Archive for March, 2011

I’m tired. Not tired in the sense of exhausted, tired as in I’m losing my resolve.

My thesaurus suggests synonyms for resolve are “determination, steadfastness, tenacity, doggedness, firmness”. Well, I reckon I’ve had those attributes all my life, for better or for worse. And, for better, that’s what’s got me mobile, as well as keeping me sane for the last seventeen years. What’s the opposite of resolve? My thesaurus suggests “indecision”, but I’ve not become indecisive. It’s more like I’m in danger of losing my way, literally losing “my way”. My way of steadfastly sticking to my regimen of exercise and stretching.
Oh, I still do it all, but the effort! I’m tired of the effort needed to do stretches every night, every morning. Rationally I know that I have to stretch often – to avoid spasm, to be able to stand up straight, to walk, to manage pain …

And there’s the seed of an explanation for losing my resolve. Pain has been a major driver in doing regular exercise and stretches. Or rather, removing pain, at least temporarily. Much of my pain is managed now, after seventeen years of trying various meds.  Instead of feeling triumphant over pain, I’ve been feeling a completely irrational level of despondency, accompanied by a reluctance to stretch, especially at night when I want to read, or do something other than stretching. Yet my continued mobility and pain management relies upon stretching. It’s not as if I don’t have other tools to motivate – humour can help you rise above any trial; exercise improves posture, alignment, provides objective measurements of progress, reduces spasm and pain, and yields endorphins; helping others; doing acts of kindness; smiling. All give wonderful positive feedback. So where was my Self?

Then a friend, completely out of the blue, sent me a link to a site that reflected exactly my state of mind.  So two things happened at once. I identified why I was feeling as if I was losing my way, and in reading some very wise words I had permission to feel that way.

And so I found my resolve … As if it were lurking under the bed, or in a cupboard. And so it was, in a manner of speaking. The answer was lurking on the Internet, in the kindness of a friend, and in my own mind.

So today I went for a long walk, sat reading in the sun, and did some stretches. I feel great!
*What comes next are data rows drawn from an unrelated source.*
/-- Could the next gang of a launch be placed on a cluster now? -/
def State.fits (s : State) (l : Launch) (cl : Nat) : Bool :=
  match s.ctxs.get? l.ctx with
  | none => false
  | some c =>
    let d := l.desc
    let k := s.cluster cl
    let n := d.gang * d.lanes
    decide (d.gang ≤ ((List.range 4).filter fun i => decide (0 < s.freeSlots (4 * cl + i))).length) &&
      decide (d.gang * d.segs ≤ ((List.range 32).map k.freeSegs).foldl (· + ·) 0) &&
      ((c.ditches d).all fun x => (k.ports.get? x.1).isNone) &&
      decide (c.ditchBlocks d ≤ ((List.range 32).map k.freeBlocks).foldl (· + ·) 0) &&
      (d.stack == 0 || decide (n ≤ roomFor (c.stksz.toNat * 65536) d.stack 16 (s.stacks l.ctx c))) &&
      (d.undo == 0 || decide (n ≤ roomFor (c.undosz.toNat * 65536) d.undo 1 (s.undos l.ctx c)))

/-- Does a launch go before another: more urgent, or accepted earlier? -/
def Launch.before (a b : Launch) : Bool := decide (a.prio < b.prio) || (a.prio == b.prio && decide (a.order < b.order))

/-- Are pieces of one size inside an area, aligned, apart from each other and from those in use? -/
def piecesOk (size z a : Nat) (used : List (Nat × Nat)) : List Nat → Bool
  | [] => true
  | o :: os =>
    decide (o % a = 0) && decide (o + z ≤ size) &&
      (used.all fun u => decide (u.1 + u.2 ≤ o) || decide (o + z ≤ u.1) || u.2 == 0 || z == 0) && piecesOk size z a ((o, z) :: used) os

/-- Configure the ports that a gang requests, empty (R300). -/
def configurePorts (gang : Nat) : Cluster → List (Nat × Nat × Nat) → Cluster
  | c, [] => c
  | c, x :: xs => configurePorts gang (match c.takeBlocks (blocksOf x.2.1 x.2.2) with
      | some st => { c with ports := c.ports.set x.1 (Ditch.new gang x.2.1 x.2.2 st) }
      | none => c) xs

/-- Allocate the segments of workgroups. -/
def takeAllSegs (need : Nat) : Cluster → List Nat → Cluster
  | c, [] => c
  | c, w :: ws => takeAllSegs need ((c.takeSegs w need).getD c) ws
Here is an excerpt from Jen Lemen’s  “Love Will Find You Out” for anyone else that this might help:

“It’s okay to hope against hope.
This is not a time to be reasonable or rational.
Run, run as fast as you can against the tide that is crashing down now.
When the last wave sweeps over you
and every hope has been dashed
You will still be here, right here
and you will not be sorry you tried to make all your sorrows disappear.

It’s okay to cry.
Even if you are a man. Even if you are a mother. Even if you feel each tear
as an accusation against your strength, your resolve, your natural equilibrium.
Cry in the car. Cry in the shower.
Cry in bed when no one is listening or looking.
Cry when you kiss the kids goodbye for school.
Cry when you do the dishes.
Berate yourself for not being able to get it together
and then cry anyway.
How else will you know you lived, if not for these tears
reminding you were not made of metal, wood or steel
after all?”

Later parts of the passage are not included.